SUMMARY OF THE PRIOR ART
The perforating of cased and uncased well bores by a perforating gun carried on the bottom of a packer, which is run into the well on a tubing string, is an expedient widely utilized in the well drilling industry. After the perforating gun is discharged, it is generally desirable to drop the perforating gun assembly from the bottom of the tubing string if the guns get stuck or access through the tubing is desired for running tools such as pressure or temperature measuring units.
The release of a perforating gun from a tubular string is disclosed in U.S. Pat. No. 2,873,675 to LeBorg. In this patent, an annular powder charge is mounted in the upper portions of the perforating gun assembly and ignited by time delay fuse so that the annular charge does not detonate until after discharge of the perforating gun. The detonation of the annular charge effects the severing of the perforating gun from the tubular string by which the gun is supported.

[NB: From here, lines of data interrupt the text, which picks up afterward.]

-- ==== Sys2Proof/Syntax.lean ====
section
/-!
DEFINITION. The commands of the EQ6: one constructor per row of opcode_table.json, with the operands that the row's
event brings along (file 95: each row is one whole step).
-/
namespace Sys2Proof

/-- Who makes a register access. The host over PCIe and over I3C is one requester (R10, R460); Prephor is the other. -/
inductive Requester where
  | host
  | prephor
  deriving DecidableEq, Repr

/-- How a tile of a compiled program takes part in its output (R149, R150). -/
inductive TilePart where
  /-- The tile holds the whole K of its output and drains itself. -/
  | whole
  /-- A contributor of a K-split: a partial drain into the stream's reduction tree. -/
  | partialSum
  /-- The contributor on the root core, which runs the drain from the scale stage on. -/
  | root
  deriving DecidableEq, Repr

/-- One tile's work in a core program, ended by a drain.  The manual gives no core instruction set and no stream layout beyond R101, so a
plan of such jobs stands for the programs and frames that a schedule object carries (log entry 6): the logical core, the output stream and
the tile, the two operand streams with the cores where they set out (R125) and the offsets there of their eight lines and their metadata, the operand
row-scale and column-scale entries there, the yclk of product 0, of the preload reads and of the drain, the first output row and column, the first position of K and the number of positions, and the
expert whose slot it is. -/
structure TileJob where
  core      : Nat
  stream    : Nat
  tile      : Nat
  rowStream : Nat
  colStream : Nat
  rowCore   : Nat
  colCore   : Nat
  rowOff    : Nat
  rowMeta   : Nat
  colOff    : Nat
  colMeta   : Nat
  rsOff     : Option Nat
  csOff     : Option Nat
  t0        : Nat
  pre       : Nat
  drain     : Nat
  row0      : Nat
  colBase   : Nat
  kStart    : Nat
  kCount    : Nat
  part      : TilePart
  expert    : Option Nat
  deriving DecidableEq, Repr

/-- A codebook table load at command start (R78): the core, the table 0 to 3 and the scratchpad offset. -/
structure TableLoad where
  core  : Nat
  table : Nat
  off   : Nat
  deriving DecidableEq, Repr

/-- A read of an exchange item inside a compute command (R287, R448): link engine, channel, tag, and where the flits go. -/
structure ItemRead where
  port : Nat
  chan : Nat
  tag  : Nat
  core : Nat
  off  : Nat
  deriving DecidableEq, Repr

/-- A contribution to a K-split tile that comes in at a node of its tree from another module (R149, R150): the tile by its stream, first row
and column base, the node, 64 values, and the SAT and NAN flags that travel with them. -/
structure RemotePart where
  stream  : Nat
  row0    : Nat
  colBase : Nat
  node    : Nat
  data    : Bytes
  sat     : Bool
  nan     : Bool
  deriving DecidableEq, Repr

/-- The top-k candidates of an output row that come in at a leaf of its stream's tree from another module (R148): the row by its stream and number, the
node, and entries of 8 bytes. -/
structure RemoteTop where
  stream : Nat
  row    : Nat
  node   : Nat
  cands  : Bytes
  deriving DecidableEq, Repr

/-- What a leaf of a stream's tree in another module sends to the merge of an output row (R113, R253): the row by its stream and number, the node, and
the values that its part of the row holds at its extremes, none where it sends a void. -/
structure RemoteRow where
  stream : Nat
  row    : Nat
  node   : Nat
  vals   : Option (List Nat)
  deriving DecidableEq, Repr

/-- An item that a compute command pushes to a transmit channel (R446): where its flits come from. -/
structure ItemPush where
  port : Nat
  chan : Nat
  tag  : Nat
  core : Nat
  off  : Nat
  deriving DecidableEq, Repr

/-- The compiled work of a TENSOR command (log entry 6). -/
structure TensorPlan where
  tables : List TableLoad
  reads  : List ItemRead
  pushes : List ItemPush
  jobs   : List TileJob
  remote : List RemotePart
  tops   : List RemoteTop
  merges : List RemoteRow
  faults : List (Nat × Nat)   -- transient compute faults while it ran: logical core, yclk (R500)
  slips  : List (Nat × Nat)   -- lockstep crossings found empty while it ran: sender, receiver (R248)
  deriving DecidableEq, Repr

/-- A word of an attempt that did not arrive as it was sent (R267): its number, the value that arrived, and by how many cycles it was late. -/
structure WordFact where
  word  : Nat
  value : Nat
  late  : Int
  deriving DecidableEq, Repr

/-- What a crossing did in the attempts of an alignment (R267): the sender, the receiver, and for each attempt the words that went wrong; in an
attempt that is not listed every word arrives as it was sent. -/
structure CrossingFact where
  tx       : Nat
  rx       : Nat
  attempts : List (List WordFact)
  deriving DecidableEq, Repr

/-- What an alignment finds (R266, R267). A crossing that is not listed passes its first attempt. -/
structure AlignFacts where
  noLock    : List Nat
  crossings : List CrossingFact
  deriving DecidableEq, Repr

/-- A read of a march that does not give what the cells should hold (R302): the core, the bank and the row (128, 129: the spare rows), which of the
bank's marches it is, the first being 0, the unit of the row, the background, the element, and the 132 bits that the read gives. -/
structure RowFail where
  yh   : Nat
  pcol : Nat
  row  : Nat
  bank : Nat
  bankRow : Nat
  march : Nat
  unit : Nat
  background : Nat
  element : Nat
  value : Nat
  deriving DecidableEq, Repr

/-- A core by its physical address (R68). -/
structure PhysCore where
  yh   : Nat
  pcol : Nat
  row  : Nat
  deriving DecidableEq, Repr

/-- Samples of one noise source: 1,024 of a start-up test, or the 2,048 of a block (R476, R477). -/
structure SrcBlock where
  hub     : Nat
  src     : Nat
  samples : List Bool
  deriving DecidableEq, Repr

/-- What the self-tests of power-up find (R522 to R525, R485), and how long the steps take in ms.  `laneFails` holds a port and a
transmit lane, `signal` a port that sees its peer and the map of the peer's MAP message, `gddrFails` a shed and a device, `katFails` a hub
and a test (0 SHA3, 1 AES, 2 DRBG). -/
structure BootFacts where
  h0Fails     : Bool
  h1Fails     : Bool
  readErrorA  : Bool
  readErrorB  : Bool
  bistCore    : List PhysCore
  bistRouter  : List PhysCore
  rowFails    : List RowFail
  deadDie     : List Nat
  seamTrain   : List Nat
  laneFails   : List (Nat × Nat)
  signal      : List (Nat × BitVec 108)
  gddrFails   : List (Nat × Nat)
  align       : AlignFacts
  katFails    : List (Nat × Nat)
  rngBlocks   : List SrcBlock
  stepMs      : List Nat
  deriving DecidableEq, Repr

/-- A unit that a fault is counted against (R495). -/
inductive FaultUnit where
  | core    (c : PhysCore)
  | router  (c : PhysCore)
  | edge    (n : Nat)
  | bankRow (c : PhysCore) (bank row : Nat)
  | lane    (port lane : Nat)
  | device  (shed dev : Nat)
  | hub
  deriving DecidableEq, Repr

/-- What a fault report tells of: an event of a unit, a parity error at an edge router, a lockstep crossing found empty by a slot that a command's
frame drives, or a control message that failed parity, SCHEDULED or EVENT, at a core's control node (R259, R273, R497). -/
inductive FaultEvent where
  | unit     (u : FaultUnit)
  | edge     (router : Nat)
  | crossing (tx rx : Nat)
  | control  (c : PhysCore) (scheduled : Bool)
  deriving DecidableEq, Repr

/-- A supply rail (R556). -/
inductive Rail where
  | vddY  (d : Nat)
  | vddSp (d : Nat)
  | vddRt (yard : Nat)
  | other
  deriving DecidableEq, Repr

/-- The boundary-scan instructions of R461. -/
inductive TapInstr where
  | bypass | idcode | samplePreload | extest | extestPulse | extestTrain | clamp | highz
  deriving DecidableEq, Repr

/-- The I3C common command codes of R460. -/
inductive Ccc where
  | entdaa (addr : Nat) | setdasa (addr : Nat) | rstdaa | getpid | getbcr | getdcr | getstatus
  | enec (events : Nat) | disec (events : Nat)
  deriving DecidableEq, Repr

The utilization of the time delayed explosive charge to effect the gun release is obviously unreliable. In U.S. Pat. No. 3,706,344 to VANN, it is suggested that the perforating gun be severed from the tubing string by lowering a cutting tool into the well by wireline and effecting the severing after the discharge of the perforating gun. This is obviously a time consuming operation.
In recent years, a number of issued patents have proposed that the releasing of the perforating gun assembly from its supporting tubing string or packer be accomplished in response to a differential between tubing pressure and annulus pressure. These arrangements were again found to be unreliable due to the fact that the pressure differential between the tubing string bore and the annulus above a packer carried by the tubing string and conventionally set prior to the perforating operation, is a matter of conjecture. If the formation perforated by the discharge of the perforating gun has a high formation pressure, the resulting tubing string pressure may be sharply increased, resulting in a sufficient differential between the tubing string pressure and the annulus pressure to effect the dropping of the gun, but the operator at the surface will have no knowledge of the fact and will attempt to obtain the desired pressure differential to release the gun, even though it has already been dropped.
There is a need, therefore, for a method and apparatus for severing a perforating gun assembly from a supporting tubing string or packer which may be quickly and reliably accomplished from the well surface and which will immediately provide a reliable surface indication that that gun has been released and dropped to the bottom of the well.